Dataset extract —
@[simp] theorem State.openAndStore_frame (s : State) (g : GroupId) (n : Instant) (k : Nat) (gen : Generation) (m : SampleMsg):
    (s.openAndStore g n k gen m).pending = s.pending ∧ (s.openAndStore g n k gen m).hold = s.hold ∧ (s.openAndStore g n k gen
    m).resetNLow = s.resetNLow ∧ (s.openAndStore g n k gen m).time = s.time ∧ (s.openAndStore g n k gen m).nodes = s.nodes ∧
    (s.openAndStore g n k gen m).lastNode = s.lastNode ∧ (s.openAndStore g n k gen m).intake = s.intake ∧ (s.openAndStore g n k
    gen m).trunks = s.trunks ∧ (s.openAndStore g n k gen m).lastTrunk = s.lastTrunk ∧ (s.openAndStore g n k gen m).softPending =
    s.softPending ∧ (s.openAndStore g n k gen m).alertMask = s.alertMask ∧ (s.openAndStore g n k gen m).cause = s.cause ∧
    (s.openAndStore g n k gen m).softCount = s.softCount ∧ (s.openAndStore g n k gen m).draws = s.draws ∧ (∀ j, (s.openAndStore
    g n k gen m).node j = s.node j) ∧ (∀ j, (s.openAndStore g n k gen m).trunk j = s.trunk j) := by
  unfold State.openAndStore
  split <;> simp [State.node, State.trunk]

@[simp] theorem State.takeDuplicate_frame (s : State) (c : CellId) (m : SampleMsg):
    (s.takeDuplicate c m).pending = s.pending ∧ (s.takeDuplicate c m).hold = s.hold ∧ (s.takeDuplicate c m).resetNLow =
    s.resetNLow ∧ (s.takeDuplicate c m).time = s.time ∧ (s.takeDuplicate c m).nodes = s.nodes ∧ (s.takeDuplicate c m).lastNode =
    s.lastNode ∧ (s.takeDuplicate c m).intake = s.intake ∧ (s.takeDuplicate c m).groups = s.groups ∧ (s.takeDuplicate c
    m).freeRows = s.freeRows ∧ (s.takeDuplicate c m).freeCells = s.freeCells ∧ (s.takeDuplicate c m).trunks = s.trunks ∧
    (s.takeDuplicate c m).lastTrunk = s.lastTrunk ∧ (s.takeDuplicate c m).softPending = s.softPending ∧ (s.takeDuplicate c
    m).log = s.log ∧ (s.takeDuplicate c m).alertMask = s.alertMask ∧ (s.takeDuplicate c m).cause = s.cause ∧ (s.takeDuplicate c
    m).softCount = s.softCount ∧ (s.takeDuplicate c m).draws = s.draws ∧ (∀ j, (s.takeDuplicate c m).node j = s.node j) ∧ (∀ j,
    (s.takeDuplicate c m).group j = s.group j) ∧ (∀ j, (s.takeDuplicate c m).trunk j = s.trunk j) := by
  unfold State.takeDuplicate
  (repeat' split) <;> simp

@[simp] theorem State.placeMessage_frame (s : State) (g : GroupId) (n : Instant) (k : Nat) (gen : Generation) (m : SampleMsg):
    (s.placeMessage g n k gen m).pending = s.pending ∧ (s.placeMessage g n k gen m).hold = s.hold ∧ (s.placeMessage g n k gen
    m).resetNLow = s.resetNLow ∧ (s.placeMessage g n k gen m).time = s.time ∧ (s.placeMessage g n k gen m).nodes = s.nodes ∧
    (s.placeMessage g n k gen m).lastNode = s.lastNode ∧ (s.placeMessage g n k gen m).intake = s.intake ∧ (s.placeMessage g n k
    gen m).trunks = s.trunks ∧ (s.placeMessage g n k gen m).lastTrunk = s.lastTrunk ∧ (s.placeMessage g n k gen m).softPending =
    s.softPending ∧ (s.placeMessage g n k gen m).alertMask = s.alertMask ∧ (s.placeMessage g n k gen m).cause = s.cause ∧
    (s.placeMessage g n k gen m).softCount = s.softCount ∧ (s.placeMessage g n k gen m).draws = s.draws ∧ (∀ j, (s.placeMessage
    g n k gen m).node j = s.node j) ∧ (∀ j, (s.placeMessage g n k gen m).trunk j = s.trunk j) := by
  unfold State.placeMessage
  (repeat' split) <;> simp

@[simp] theorem State.discardLate_frame (s : State) (g : GroupId) (i : StreamId):
    (s.discardLate g i).pending = s.pending ∧ (s.discardLate g i).hold = s.hold ∧ (s.discardLate g i).resetNLow = s.resetNLow ∧
    (s.discardLate g i).time = s.time ∧ (s.discardLate g i).nodes = s.nodes ∧ (s.discardLate g i).lastNode = s.lastNode ∧
    (s.discardLate g i).intake = s.intake ∧ (s.discardLate g i).freeRows = s.freeRows ∧ (s.discardLate g i).cells = s.cells ∧
    (s.discardLate g i).freeCells = s.freeCells ∧ (s.discardLate g i).trunks = s.trunks ∧ (s.discardLate g i).lastTrunk =
    s.lastTrunk ∧ (s.discardLate g i).softPending = s.softPending ∧ (s.discardLate g i).alertMask = s.alertMask ∧ (s.discardLate
    g i).cause = s.cause ∧ (s.discardLate g i).softCount = s.softCount ∧ (s.discardLate g i).draws = s.draws ∧ (∀ j,
    (s.discardLate g i).node j = s.node j) ∧ (∀ j, (s.discardLate g i).trunk j = s.trunk j) ∧ (∀ j, (s.discardLate g i).cell j =
    s.cell j) := by
  unfold State.discardLate
  dsimp only
  split <;> simp

@[simp] theorem State.discardEarly_frame (s : State) (g : GroupId) (i : StreamId):
    (s.discardEarly g i).pending = s.pending ∧ (s.discardEarly g i).hold = s.hold ∧ (s.discardEarly g i).resetNLow = s.resetNLow
    ∧ (s.discardEarly g i).time = s.time ∧ (s.discardEarly g i).nodes = s.nodes ∧ (s.discardEarly g i).lastNode = s.lastNode ∧
    (s.discardEarly g i).intake = s.intake ∧ (s.discardEarly g i).freeRows = s.freeRows ∧ (s.discardEarly g i).cells = s.cells ∧
    (s.discardEarly g i).freeCells = s.freeCells ∧ (s.discardEarly g i).trunks = s.trunks ∧ (s.discardEarly g i).lastTrunk =
    s.lastTrunk ∧ (s.discardEarly g i).softPending = s.softPending ∧ (s.discardEarly g i).log = s.log ∧ (s.discardEarly g
    i).alertMask = s.alertMask ∧ (s.discardEarly g i).cause = s.cause ∧ (s.discardEarly g i).softCount = s.softCount ∧
    (s.discardEarly g i).draws = s.draws ∧ (∀ j, (s.discardEarly g i).node j = s.node j) ∧ (∀ j, (s.discardEarly g i).trunk j =
    s.trunk j) ∧ (∀ j, (s.discardEarly g i).cell j = s.cell j) := by
  simp [State.discardEarly]

@[simp] theorem State.resync_frame (s : State) (g : GroupId) (n : Instant):
    (s.resync g n).pending = s.pending ∧ (s.resync g n).hold = s.hold ∧ (s.resync g n).resetNLow = s.resetNLow ∧ (s.resync g
    n).time = s.time ∧ (s.resync g n).nodes = s.nodes ∧ (s.resync g n).lastNode = s.lastNode ∧ (s.resync g n).intake = s.intake
    ∧ (s.resync g n).freeRows = s.freeRows ∧ (s.resync g n).cells = s.cells ∧ (s.resync g n).freeCells = s.freeCells ∧ (s.resync
    g n).trunks = s.trunks ∧ (s.resync g n).lastTrunk = s.lastTrunk ∧ (s.resync g n).softPending = s.softPending ∧ (s.resync g
    n).alertMask = s.alertMask ∧ (s.resync g n).cause = s.cause ∧ (s.resync g n).softCount = s.softCount ∧ (s.resync g n).draws
    = s.draws ∧ (∀ j, (s.resync g n).node j = s.node j) ∧ (∀ j, (s.resync g n).trunk j = s.trunk j) ∧ (∀ j, (s.resync g n).cell
    j = s.cell j) := by
  simp [State.resync]

@[simp] theorem State.takeEarly_frame (s : State) (p : NodeId) (g : GroupId) (n : Instant) (k : Nat) (gen : Generation) (m : SampleMsg):
    (s.takeEarly p g n k gen m).pending = s.pending ∧ (s.takeEarly p g n k gen m).hold = s.hold ∧ (s.takeEarly p g n k gen
    m).resetNLow = s.resetNLow ∧ (s.takeEarly p g n k gen m).time = s.time ∧ (s.takeEarly p g n k gen m).nodes = s.nodes ∧
    (s.takeEarly p g n k gen m).lastNode = s.lastNode ∧ (s.takeEarly p g n k gen m).trunks = s.trunks ∧ (s.takeEarly p g n k gen
    m).lastTrunk = s.lastTrunk ∧ (s.takeEarly p g n k gen m).softPending = s.softPending ∧ (s.takeEarly p g n k gen m).alertMask
    = s.alertMask ∧ (s.takeEarly p g n k gen m).cause = s.cause ∧ (s.takeEarly p g n k gen m).softCount = s.softCount ∧
    (s.takeEarly p g n k gen m).draws = s.draws ∧ (∀ j, (s.takeEarly p g n k gen m).node j = s.node j) ∧ (∀ j, (s.takeEarly p g
    n k gen m).trunk j = s.trunk j) := by
  unfold State.takeEarly
  (repeat' split) <;> simp [State.node, State.trunk]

Task item — Nothing but the lines from the first line of the data through the line with "theorem State.takeDuplicate_frame (s" should be returned, exactly as they appear, both ends included.

Solution below —
@[simp] theorem State.openAndStore_frame (s : State) (g : GroupId) (n : Instant) (k : Nat) (gen : Generation) (m : SampleMsg):
    (s.openAndStore g n k gen m).pending = s.pending ∧ (s.openAndStore g n k gen m).hold = s.hold ∧ (s.openAndStore g n k gen
    m).resetNLow = s.resetNLow ∧ (s.openAndStore g n k gen m).time = s.time ∧ (s.openAndStore g n k gen m).nodes = s.nodes ∧
    (s.openAndStore g n k gen m).lastNode = s.lastNode ∧ (s.openAndStore g n k gen m).intake = s.intake ∧ (s.openAndStore g n k
    gen m).trunks = s.trunks ∧ (s.openAndStore g n k gen m).lastTrunk = s.lastTrunk ∧ (s.openAndStore g n k gen m).softPending =
    s.softPending ∧ (s.openAndStore g n k gen m).alertMask = s.alertMask ∧ (s.openAndStore g n k gen m).cause = s.cause ∧
    (s.openAndStore g n k gen m).softCount = s.softCount ∧ (s.openAndStore g n k gen m).draws = s.draws ∧ (∀ j, (s.openAndStore
    g n k gen m).node j = s.node j) ∧ (∀ j, (s.openAndStore g n k gen m).trunk j = s.trunk j) := by
  unfold State.openAndStore
  split <;> simp [State.node, State.trunk]

@[simp] theorem State.takeDuplicate_frame (s : State) (c : CellId) (m : SampleMsg):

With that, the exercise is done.